▶ **Aim of the task**: Find the word "Prop" in the listing, and copy out each line where it turns up.

▶ **Given entries**:

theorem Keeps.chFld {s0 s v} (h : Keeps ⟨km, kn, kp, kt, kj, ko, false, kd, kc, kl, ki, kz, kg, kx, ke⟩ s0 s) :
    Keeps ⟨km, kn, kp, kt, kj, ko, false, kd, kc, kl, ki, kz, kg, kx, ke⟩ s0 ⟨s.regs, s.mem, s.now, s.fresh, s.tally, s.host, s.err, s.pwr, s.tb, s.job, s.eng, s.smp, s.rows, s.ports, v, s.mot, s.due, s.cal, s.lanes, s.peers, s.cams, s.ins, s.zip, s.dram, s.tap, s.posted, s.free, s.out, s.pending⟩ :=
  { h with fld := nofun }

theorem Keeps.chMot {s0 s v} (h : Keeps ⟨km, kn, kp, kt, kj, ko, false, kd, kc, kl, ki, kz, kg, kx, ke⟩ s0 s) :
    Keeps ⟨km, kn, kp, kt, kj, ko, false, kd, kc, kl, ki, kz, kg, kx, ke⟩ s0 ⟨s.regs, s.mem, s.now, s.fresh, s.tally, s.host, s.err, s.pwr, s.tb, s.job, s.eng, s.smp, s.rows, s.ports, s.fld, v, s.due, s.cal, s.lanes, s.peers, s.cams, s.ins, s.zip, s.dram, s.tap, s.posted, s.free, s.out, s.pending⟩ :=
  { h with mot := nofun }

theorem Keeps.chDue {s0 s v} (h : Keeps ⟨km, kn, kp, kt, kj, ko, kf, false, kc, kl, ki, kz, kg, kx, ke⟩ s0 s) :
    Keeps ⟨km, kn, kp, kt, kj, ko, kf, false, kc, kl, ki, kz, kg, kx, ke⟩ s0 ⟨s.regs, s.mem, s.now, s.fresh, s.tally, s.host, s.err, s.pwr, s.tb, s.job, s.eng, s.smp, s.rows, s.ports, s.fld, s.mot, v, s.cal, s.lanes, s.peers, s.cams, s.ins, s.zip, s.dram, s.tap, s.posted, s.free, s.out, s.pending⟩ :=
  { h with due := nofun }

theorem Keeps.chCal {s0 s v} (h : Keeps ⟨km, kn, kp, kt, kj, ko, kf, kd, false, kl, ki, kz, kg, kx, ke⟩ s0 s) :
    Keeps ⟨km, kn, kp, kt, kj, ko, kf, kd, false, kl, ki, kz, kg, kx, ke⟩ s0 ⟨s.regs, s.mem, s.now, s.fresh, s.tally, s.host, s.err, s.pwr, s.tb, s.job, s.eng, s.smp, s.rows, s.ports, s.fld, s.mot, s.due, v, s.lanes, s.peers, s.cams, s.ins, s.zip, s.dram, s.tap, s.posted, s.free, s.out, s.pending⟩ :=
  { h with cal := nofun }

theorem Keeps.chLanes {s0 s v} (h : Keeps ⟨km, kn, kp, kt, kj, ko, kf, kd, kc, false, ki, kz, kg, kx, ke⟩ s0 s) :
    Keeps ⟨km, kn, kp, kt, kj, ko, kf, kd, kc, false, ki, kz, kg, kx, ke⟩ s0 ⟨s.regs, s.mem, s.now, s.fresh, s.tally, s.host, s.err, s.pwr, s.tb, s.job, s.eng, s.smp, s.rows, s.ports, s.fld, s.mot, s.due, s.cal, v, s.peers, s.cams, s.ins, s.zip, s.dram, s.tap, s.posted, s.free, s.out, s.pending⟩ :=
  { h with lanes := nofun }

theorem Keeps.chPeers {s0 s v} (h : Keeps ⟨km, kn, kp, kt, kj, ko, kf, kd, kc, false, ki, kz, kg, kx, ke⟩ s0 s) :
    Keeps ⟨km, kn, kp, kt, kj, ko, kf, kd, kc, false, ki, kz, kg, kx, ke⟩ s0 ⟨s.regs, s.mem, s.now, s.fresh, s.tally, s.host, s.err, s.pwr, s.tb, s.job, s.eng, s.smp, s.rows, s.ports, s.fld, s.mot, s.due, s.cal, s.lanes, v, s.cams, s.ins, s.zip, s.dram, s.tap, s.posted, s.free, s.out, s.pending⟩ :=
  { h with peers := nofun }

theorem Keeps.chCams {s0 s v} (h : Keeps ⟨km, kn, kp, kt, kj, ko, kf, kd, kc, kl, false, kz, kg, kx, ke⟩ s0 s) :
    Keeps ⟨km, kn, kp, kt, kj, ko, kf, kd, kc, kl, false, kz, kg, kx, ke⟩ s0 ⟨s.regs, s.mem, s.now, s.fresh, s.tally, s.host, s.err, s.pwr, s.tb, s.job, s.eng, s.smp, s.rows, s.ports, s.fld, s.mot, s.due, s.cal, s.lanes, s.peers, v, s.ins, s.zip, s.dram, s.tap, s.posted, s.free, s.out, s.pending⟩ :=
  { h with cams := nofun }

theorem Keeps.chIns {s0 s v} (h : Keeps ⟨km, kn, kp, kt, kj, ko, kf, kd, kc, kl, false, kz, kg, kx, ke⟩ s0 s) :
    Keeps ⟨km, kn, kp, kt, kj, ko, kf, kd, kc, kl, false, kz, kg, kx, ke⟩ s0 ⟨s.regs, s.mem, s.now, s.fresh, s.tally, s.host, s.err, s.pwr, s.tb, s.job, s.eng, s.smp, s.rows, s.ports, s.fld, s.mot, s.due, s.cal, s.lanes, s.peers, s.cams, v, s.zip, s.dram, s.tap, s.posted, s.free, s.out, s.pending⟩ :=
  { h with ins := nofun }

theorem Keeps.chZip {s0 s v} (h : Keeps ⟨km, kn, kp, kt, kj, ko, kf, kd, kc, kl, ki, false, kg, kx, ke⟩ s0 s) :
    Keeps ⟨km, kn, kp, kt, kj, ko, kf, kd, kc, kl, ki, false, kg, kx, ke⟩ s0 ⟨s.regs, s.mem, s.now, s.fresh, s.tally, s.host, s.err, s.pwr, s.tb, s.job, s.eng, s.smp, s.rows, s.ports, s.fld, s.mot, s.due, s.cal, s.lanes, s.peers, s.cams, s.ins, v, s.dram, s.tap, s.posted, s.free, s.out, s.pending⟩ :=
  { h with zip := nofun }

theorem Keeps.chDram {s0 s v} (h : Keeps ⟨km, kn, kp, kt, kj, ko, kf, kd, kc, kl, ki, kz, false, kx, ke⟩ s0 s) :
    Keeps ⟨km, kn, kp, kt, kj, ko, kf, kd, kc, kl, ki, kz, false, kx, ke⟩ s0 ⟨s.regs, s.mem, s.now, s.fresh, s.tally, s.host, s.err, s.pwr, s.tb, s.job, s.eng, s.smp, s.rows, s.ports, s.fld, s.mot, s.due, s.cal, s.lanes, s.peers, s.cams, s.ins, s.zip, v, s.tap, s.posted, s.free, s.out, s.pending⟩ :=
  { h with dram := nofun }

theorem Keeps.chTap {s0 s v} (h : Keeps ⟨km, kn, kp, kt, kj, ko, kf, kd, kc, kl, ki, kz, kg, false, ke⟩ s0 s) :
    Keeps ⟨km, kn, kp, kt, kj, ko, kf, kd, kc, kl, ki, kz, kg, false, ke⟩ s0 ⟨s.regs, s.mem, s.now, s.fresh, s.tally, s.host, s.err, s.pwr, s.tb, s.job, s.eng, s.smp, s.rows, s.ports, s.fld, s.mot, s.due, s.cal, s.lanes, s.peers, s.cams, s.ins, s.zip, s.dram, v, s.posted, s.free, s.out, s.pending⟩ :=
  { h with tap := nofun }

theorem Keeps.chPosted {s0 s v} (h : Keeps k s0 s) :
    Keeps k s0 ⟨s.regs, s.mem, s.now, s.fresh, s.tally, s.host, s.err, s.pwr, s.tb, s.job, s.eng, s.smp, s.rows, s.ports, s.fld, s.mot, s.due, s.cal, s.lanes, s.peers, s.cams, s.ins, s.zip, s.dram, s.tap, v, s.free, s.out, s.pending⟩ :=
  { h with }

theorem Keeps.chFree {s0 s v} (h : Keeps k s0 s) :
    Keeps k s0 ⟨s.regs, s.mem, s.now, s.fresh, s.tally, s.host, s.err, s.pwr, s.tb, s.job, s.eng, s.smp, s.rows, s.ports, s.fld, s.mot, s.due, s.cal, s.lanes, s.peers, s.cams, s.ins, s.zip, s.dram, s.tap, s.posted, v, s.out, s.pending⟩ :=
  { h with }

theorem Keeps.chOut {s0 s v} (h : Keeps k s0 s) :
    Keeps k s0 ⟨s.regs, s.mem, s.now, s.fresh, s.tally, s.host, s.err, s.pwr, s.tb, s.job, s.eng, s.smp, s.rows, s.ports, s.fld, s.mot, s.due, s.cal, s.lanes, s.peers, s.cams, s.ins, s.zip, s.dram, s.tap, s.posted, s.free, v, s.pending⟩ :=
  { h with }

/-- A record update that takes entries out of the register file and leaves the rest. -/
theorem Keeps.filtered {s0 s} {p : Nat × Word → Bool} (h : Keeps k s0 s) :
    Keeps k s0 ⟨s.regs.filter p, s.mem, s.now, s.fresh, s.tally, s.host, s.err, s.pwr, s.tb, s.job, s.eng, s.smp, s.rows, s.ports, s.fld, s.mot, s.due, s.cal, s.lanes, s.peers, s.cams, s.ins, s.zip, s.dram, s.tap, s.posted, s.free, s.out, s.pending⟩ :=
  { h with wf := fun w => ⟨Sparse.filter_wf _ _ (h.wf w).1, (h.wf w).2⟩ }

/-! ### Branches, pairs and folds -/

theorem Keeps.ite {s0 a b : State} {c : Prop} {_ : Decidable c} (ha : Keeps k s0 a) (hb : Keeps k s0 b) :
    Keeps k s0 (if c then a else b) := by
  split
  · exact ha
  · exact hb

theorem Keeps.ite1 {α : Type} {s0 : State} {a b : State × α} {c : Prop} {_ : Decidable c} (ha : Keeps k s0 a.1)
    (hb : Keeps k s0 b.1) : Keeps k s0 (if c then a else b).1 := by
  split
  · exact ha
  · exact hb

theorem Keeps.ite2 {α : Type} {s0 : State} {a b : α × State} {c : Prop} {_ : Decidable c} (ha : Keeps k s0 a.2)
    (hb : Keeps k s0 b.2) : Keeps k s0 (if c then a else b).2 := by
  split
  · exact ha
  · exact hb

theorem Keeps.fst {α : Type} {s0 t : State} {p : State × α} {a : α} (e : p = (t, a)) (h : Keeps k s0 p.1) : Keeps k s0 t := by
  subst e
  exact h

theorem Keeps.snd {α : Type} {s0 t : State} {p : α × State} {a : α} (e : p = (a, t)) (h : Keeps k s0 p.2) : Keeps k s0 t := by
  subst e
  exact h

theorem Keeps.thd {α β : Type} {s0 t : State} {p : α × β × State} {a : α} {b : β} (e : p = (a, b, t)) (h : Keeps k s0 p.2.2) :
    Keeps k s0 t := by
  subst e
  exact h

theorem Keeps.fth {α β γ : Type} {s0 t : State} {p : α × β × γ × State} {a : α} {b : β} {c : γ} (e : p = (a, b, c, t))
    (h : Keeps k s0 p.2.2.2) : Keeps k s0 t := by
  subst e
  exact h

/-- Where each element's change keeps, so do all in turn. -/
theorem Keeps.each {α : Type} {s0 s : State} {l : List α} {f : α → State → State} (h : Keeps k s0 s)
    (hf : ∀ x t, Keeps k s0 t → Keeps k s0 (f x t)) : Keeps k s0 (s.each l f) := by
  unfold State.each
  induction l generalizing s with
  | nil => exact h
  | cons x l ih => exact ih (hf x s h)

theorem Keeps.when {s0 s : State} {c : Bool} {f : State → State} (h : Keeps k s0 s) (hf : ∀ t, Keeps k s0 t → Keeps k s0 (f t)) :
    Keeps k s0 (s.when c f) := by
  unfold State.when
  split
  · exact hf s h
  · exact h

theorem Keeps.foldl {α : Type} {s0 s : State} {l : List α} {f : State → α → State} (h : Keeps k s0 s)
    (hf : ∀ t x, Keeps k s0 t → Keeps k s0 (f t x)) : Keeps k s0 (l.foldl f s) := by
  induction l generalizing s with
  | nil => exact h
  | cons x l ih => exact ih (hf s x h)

▶ **Exercise answer**:
theorem Keeps.ite {s0 a b : State} {c : Prop} {_ : Decidable c} (ha : Keeps k s0 a) (hb : Keeps k s0 b) :
theorem Keeps.ite1 {α : Type} {s0 : State} {a b : State × α} {c : Prop} {_ : Decidable c} (ha : Keeps k s0 a.1)
theorem Keeps.ite2 {α : Type} {s0 : State} {a b : α × State} {c : Prop} {_ : Decidable c} (ha : Keeps k s0 a.2)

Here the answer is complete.